» **RAW DATA**

━━━━━━━━

/-- Settles O53: the first REFILL leaves nothing wanted, and no offset beyond the range without `eod`. -/
theorem secondRefillAddsNothing : Obligations.SecondRefillAddsNothing := by
  intro s hie hactive hlen
  obtain ⟨bytes, hrefills, hfile, hfilled, hbeyond⟩ := refill_refills s
  have hcount := hrefills.count_of_off hie
  have hcfg := hrefills.passes.cfg
  generalize (refill.run s).2 = t at *
  have hwanted : refillWanted t.count.toNat t = false := by
    rw [← Bool.not_eq_true, refillWanted_iff, hcfg, hcount]
    rintro ⟨hlevel, hdata, heod⟩
    obtain h | h | h := hfilled hactive
    · omega
    · omega
    · rw [heod] at h
      cases h
  have heod : Config.offsetMax < expectedOffset t → t.eod = true := fun h => by
    by_cases hs : expectedOffset s ≤ Config.offsetMax
    · have hle := offset_le_of_fromFile (hfile hlen) hlen hs
      rw [hrefills.expectedOffset] at h
      omega
    · exact hbeyond hactive (Nat.lt_of_not_le hs)
  have hstill := refill_of_filled (hrefills.passes.ie.trans hie) hwanted heod
  exact ⟨hstill.rb, hstill.wr, hstill.count, hstill.dataPos, hstill.eod⟩

end Machine

end Sys2Proof
end

section
/-! UPDATE away from the end of the stream (R244 to R249, R253). -/

namespace Sys2Proof

namespace Machine

open Host

/-! ### REFILL's writes in order -/

/-- `t` is reached from `s` by writes of REFILL and the sample clock, but for the command port. -/
def FollowsRefill (s t : State) : Prop := ∃ writes, (∀ w ∈ writes, RefillWrite w) ∧ Follows writes s t

section

variable {s t : State}

theorem FollowsRefill.write (h : FollowsRefill s t) {f : State → State} {w : State → State} (hw : RefillWrite w)
    (hf : ∀ u p, t = u.withPortOf p → ∃ q, f t = (w u).withPortOf q) : FollowsRefill s (f t) := by
  obtain ⟨writes, hwrites, hfollows⟩ := h
  refine ⟨writes ++ [w], fun x hx => ?_, hfollows.write w hf⟩
  obtain hx | hx := List.mem_append.mp hx
  · exact hwrites x hx
  · exact List.mem_singleton.mp hx ▸ hw

theorem FollowsRefill.gap (h : FollowsRefill s t) : FollowsRefill s (gap t) :=
  let ⟨writes, hwrites, hfollows⟩ := h
  ⟨writes, hwrites, hfollows.gap⟩

theorem FollowsRefill.hold (h : FollowsRefill s t) : FollowsRefill s (hold t) :=
  let ⟨writes, hwrites, hfollows⟩ := h
  ⟨writes, hwrites, hfollows.hold⟩

theorem FollowsRefill.advanceSeq (h : FollowsRefill s t) (a : Answer) : FollowsRefill s (advanceSeq a t) :=
  let ⟨writes, hwrites, hfollows⟩ := h
  ⟨writes, hwrites, hfollows.advanceSeq a⟩

theorem push_withPortOf (v : Byte) (s p : State) :
    push v (s.withPortOf p) = ((push v s).1, (push v s).2.withPortOf p) := by
  by_cases hroom : s.count.toNat < s.cfg.bufCap
  · by_cases hslot : s.wr.toNat < s.cfg.bufCap <;>
      simp [push, ringWrite, State.withPortOf, hroom, hslot]
  · simp [push, State.withPortOf, hroom]

theorem pushAll_withPortOf (bytes : List Byte) (s p : State) :
    pushAll bytes (s.withPortOf p) = (pushAll bytes s).withPortOf p := by
  induction bytes generalizing s with
  | nil => rfl
  | cons b rest ih => rw [pushAll, push_withPortOf, ih, pushAll]
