/-- R113, R141, R146, where one of the three bytes does not exist: the fault names the first, the digits below it
are stored, nothing else has changed. -/
def Obligations.DecimalDigitsFault : Prop :=
  ∀ (s : State) (x : Reg), s.config.memSize < s.i.toNat + 3 →
    ∃ l, exec (.toDecimal x) s = .fault (.outOfBounds (max s.i.toNat s.config.memSize) l) ∧
      FaultLeaves s l .outOfBounds ∧ SameRegistersBut s l [] ∧ SameMemoryOutside s l s.i.toNat 3 ∧
      ∀ k : Nat, k < 3 → s.i.toNat + k < s.config.memSize →
        readByte l (s.i.toNat + k) = (decimalDigits (getV s x))[k]?

/-- R114, where all `X + 1` bytes exist. -/
def Obligations.RegistersAreStored : Prop :=
  ∀ (s : State) (x : Reg), s.i.toNat + x.val + 1 ≤ s.config.memSize →
    ∃ t, exec (.storeRegisters x) s = .next t ∧
      (∀ r : Reg, r ≤ x → readByte t (s.i.toNat + r.val) = some (getV s r)) ∧
      SameMemoryOutside s t s.i.toNat (x.val + 1) ∧ t.i.toNat = (s.i.toNat + x.val + 1) % 65536 ∧ PcPlus s t 2 ∧
      SameRegistersBut s t [] ∧ SameStackAndTimers s t ∧ SameOutside s t

/-- R114, R141, R146 (D7), where a byte does not exist: a prefix is stored; `I`, `pc` and the registers are as before. -/
def Obligations.RegisterStoreFaults : Prop :=
  ∀ (s : State) (x : Reg), s.config.memSize < s.i.toNat + x.val + 1 →
    ∃ l, exec (.storeRegisters x) s = .fault (.outOfBounds (max s.i.toNat s.config.memSize) l) ∧
      FaultLeaves s l .outOfBounds ∧ SameRegistersBut s l [] ∧ SameMemoryOutside s l s.i.toNat (x.val + 1) ∧
      ∀ r : Reg, r ≤ x → s.i.toNat + r.val < s.config.memSize →
        readByte l (s.i.toNat + r.val) = some (getV s r)

/-- R115, where all `X + 1` bytes exist. -/
def Obligations.RegistersAreLoaded : Prop :=
  ∀ (s : State) (x : Reg), s.i.toNat + x.val + 1 ≤ s.config.memSize →
    ∃ t, exec (.loadRegisters x) s = .next t ∧
      (∀ r : Reg, r ≤ x → some (getV t r) = readByte s (s.i.toNat + r.val)) ∧
      (∀ r : Reg, x < r → getV t r = getV s r) ∧ t.i.toNat = (s.i.toNat + x.val + 1) % 65536 ∧ PcPlus s t 2 ∧
      SameMemory s t ∧ SameStackAndTimers s t ∧ SameOutside s t

/-- R115, R141, R146 (D7), where a byte does not exist: a prefix is loaded; everything else is as before. -/
def Obligations.RegisterLoadFaults : Prop :=
  ∀ (s : State) (x : Reg), s.config.memSize < s.i.toNat + x.val + 1 →
    ∃ l, exec (.loadRegisters x) s = .fault (.outOfBounds (max s.i.toNat s.config.memSize) l) ∧
      FaultLeaves s l .outOfBounds ∧ SameMemory s l ∧
      (∀ r : Reg, r ≤ x → s.i.toNat + r.val < s.config.memSize →
        some (getV l r) = readByte s (s.i.toNat + r.val)) ∧
      ∀ r : Reg, (x < r ∨ s.config.memSize ≤ s.i.toNat + r.val) → getV l r = getV s r

/-- The round trip of S11: what was stored is loaded again from the same pointer, whatever the registers held in
between, and the registers beyond `X` are untouched. -/
def Obligations.StoreThenLoadRoundTrips : Prop :=
  ∀ (s t u : State) (x : Reg), exec (.storeRegisters x) s = .next t → u.mem = t.mem → u.config = t.config →
    u.i = s.i →
    ∃ w, exec (.loadRegisters x) u = .next w ∧ (∀ r : Reg, r ≤ x → getV w r = getV s r) ∧
      ∀ r : Reg, x < r → getV w r = getV u r

/-- R45, R170: a store over the next instruction's two bytes is what the very next fetch reads. -/
def Obligations.StoreIsSeenByTheNextFetch : Prop :=
  ∀ (s t : State) (x : Reg), 1 ≤ x.val → s.i.toNat = s.pc.toNat + 2 → exec (.storeRegisters x) s = .next t →
    fetch t = some (wordOfBytes (getV s 0) (getV s 1))

/-! ### Devices and timers -/

/-- R120: one `clear()` is issued, `pc` advances, nothing else changes. -/
def Obligations.ClearScreenIssuesOneClear : Prop :=
  ∀ s : State, ∃ t, exec .clearScreen s = .next t ∧ PcPlus s t 2 ∧ OnlyRequest s t .clear s.host []

/-- R121, where all `N` rows exist (none is needed for `N = 0`, D19): the display receives `V[X]`, `V[Y]` and exactly
the `N` bytes at `I`, once, and VF is its answer (a free value: log 4). -/
def Obligations.DrawSpriteSendsRows : Prop :=
  ∀ (s : State) (x y : Reg) (n : Nibble), n = 0 ∨ s.i.toNat + n.toNat ≤ s.config.memSize →
    ∃ t rows, exec (.drawSprite x y n) s = .next t ∧ rows.length = n.toNat ∧
      (∀ k : Nat, k < n.toNat → rows[k]? = readByte s (s.i.toNat + k)) ∧
      getV t vf = (if collidedAnswer s (getV s x) (getV s y) rows then 1 else 0) ∧ PcPlus s t 2 ∧
      OnlyRequest s t (.draw (getV s x) (getV s y) rows) { s.host with collided := s.host.collided.tail } [vf]

/-- R121, R141, R146, where a row does not exist: the fault names the first, and nothing has changed. -/
def Obligations.DrawSpriteFaults : Prop :=
  ∀ (s : State) (x y : Reg) (n : Nibble), n ≠ 0 → s.config.memSize < s.i.toNat + n.toNat →
    exec (.drawSprite x y n) s =
      .fault (.outOfBounds (max s.i.toNat s.config.memSize) (faultedAt s .outOfBounds))
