-- ==== Sys2Proof/Laws/Values.lean ====
section
/-! SUPPORT. What the operand forms, the arithmetic and the flag computations are as numbers, and what the devices answer. -/

namespace Sys2Proof.Machine

open Sys2Proof

/-! ### Widening and addresses (`30_encoding.md` R58, `20_memory.md` R41) -/

@[simp] theorem zextAddress_toNat (nnn : Address) : (zextAddress nnn).toNat = nnn.toNat := by
  simp [zextAddress]; omega

@[simp] theorem zextByte_toNat (b : Byte) : (zextByte b).toNat = b.toNat := by
  simp [zextByte]; omega

theorem keyOperand_toNat (s : State) (x : Reg) : (keyOperand s x).toNat = (getV s x).toNat % 16 := by
  simp [keyOperand]

theorem pointerAddress_zero (s : State) : pointerAddress s 0 = s.i.toNat := by simp [pointerAddress]

theorem pointerPast_toNat (s : State) (x : Reg) :
    (pointerPast s x).toNat = (s.i.toNat + x.val + 1) % 65536 := by
  simp [pointerPast, BitVec.toNat_add]; omega

/-- A glyph is 5 bytes long, so the product never wraps (R112). -/
theorem glyphAddress_toNat (b : Byte) : (glyphAddress b).toNat = b.toNat % 16 * 5 := by
  revert b; decide +kernel

@[simp] theorem decimalDigits_length (b : Byte) : (decimalDigits b).length = 3 := rfl

/-! ### `V[0]` to `V[X]` (`43_pointer_memory.md` R114, R115) -/

@[simp] theorem registersThrough_length (x : Reg) : (registersThrough x).length = x.val + 1 := by revert x; decide

theorem registersThrough_nodup (x : Reg) : (registersThrough x).Nodup := by revert x; decide

theorem registersThrough_ne_nil (x : Reg) : registersThrough x ≠ [] := by revert x; decide

@[simp] theorem mem_registersThrough (x r : Reg) : r ∈ registersThrough x ↔ r ≤ x := by revert x r; decide

theorem registersThrough_getElem? (x r : Reg) (h : r ≤ x) : (registersThrough x)[r.val]? = some r := by
  revert x r; decide

theorem registersThrough_getElem (x r : Reg) (h : r ≤ x) (h' : r.val < (registersThrough x).length) :
    (registersThrough x)[r.val] = r := by
  have := registersThrough_getElem? x r h
  rw [List.getElem?_eq_getElem h'] at this
  exact Option.some.inj this

/-! ### Arithmetic, shifts, flags (`42_alu.md` R102) -/

theorem wrapSum_toNat (a b : Byte) : (wrapSum a b).toNat = (a.toNat + b.toNat) % 256 := by
  simp [wrapSum, exactSum]

theorem wrapDiff_toNat (a b : Byte) : ((wrapDiff a b).toNat : Int) = ((a.toNat : Int) - b.toNat) % 256 := by
  simp [wrapDiff, exactDiff, BitVec.toNat_ofInt]
  omega

theorem flagByte_lowBit (b : Byte) : (flagByte (lowBit b)).toNat = b.toNat % 2 := by
  revert b; decide +kernel

theorem flagByte_highBit (b : Byte) : (flagByte (highBit b)).toNat = b.toNat / 128 := by
  revert b; decide +kernel

theorem shiftedRight_toNat (b : Byte) : (shiftedRight b).toNat = b.toNat / 2 := by
  revert b; decide +kernel

theorem shiftedLeft_toNat (b : Byte) : (shiftedLeft b).toNat = 2 * b.toNat % 256 := by
  revert b; decide +kernel

/-! ### Timers -/

@[simp] theorem countDown_zero : countDown 0 = 0 := rfl

theorem countDown_toNat (b : Byte) : (countDown b).toNat = b.toNat - 1 := by
  revert b; decide +kernel

/-! ### The devices' answers (log 4) -/

theorem randomAnswer_cons {s : State} {b : Byte} {bs : List Byte} (h : s.host.randomBytes = b :: bs) :
    randomAnswer s = b := by simp [randomAnswer, h]

theorem randomAnswer_nil {s : State} (h : s.host.randomBytes = []) :
    randomAnswer s = Config.randomByte s.requests.length := by simp [randomAnswer, h]

theorem pressedAnswer_cons {s : State} {b : Bool} {bs : List Bool} (h : s.host.pressed = b :: bs) (k : Nibble) :
    pressedAnswer s k = b := by simp [pressedAnswer, h]

theorem pressedAnswer_nil {s : State} (h : s.host.pressed = []) (k : Nibble) :
    pressedAnswer s k = Config.keyPressed s.requests.length k := by simp [pressedAnswer, h]

theorem collidedAnswer_cons {s : State} {b : Bool} {bs : List Bool} (h : s.host.collided = b :: bs) (x y : Byte)
    (rows : List Byte) : collidedAnswer s x y rows = b := by simp [collidedAnswer, h]

theorem collidedAnswer_nil {s : State} (h : s.host.collided = []) (x y : Byte) (rows : List Byte) :
    collidedAnswer s x y rows = Config.drawCollided s.requests.length x y rows := by simp [collidedAnswer, h]

end Sys2Proof.Machine
end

━━━━━━━━

» **HOW TO COMPLETE THIS TASK**
Lines of the listing above that include the string "hfile" should each be copied.

» **TASK OUTPUT**
  obtain ⟨bytes, hrefills, hfile, hfilled, hbeyond⟩ := refill_refills s
    · have hle := offset_le_of_fromFile (hfile hlen) hlen hs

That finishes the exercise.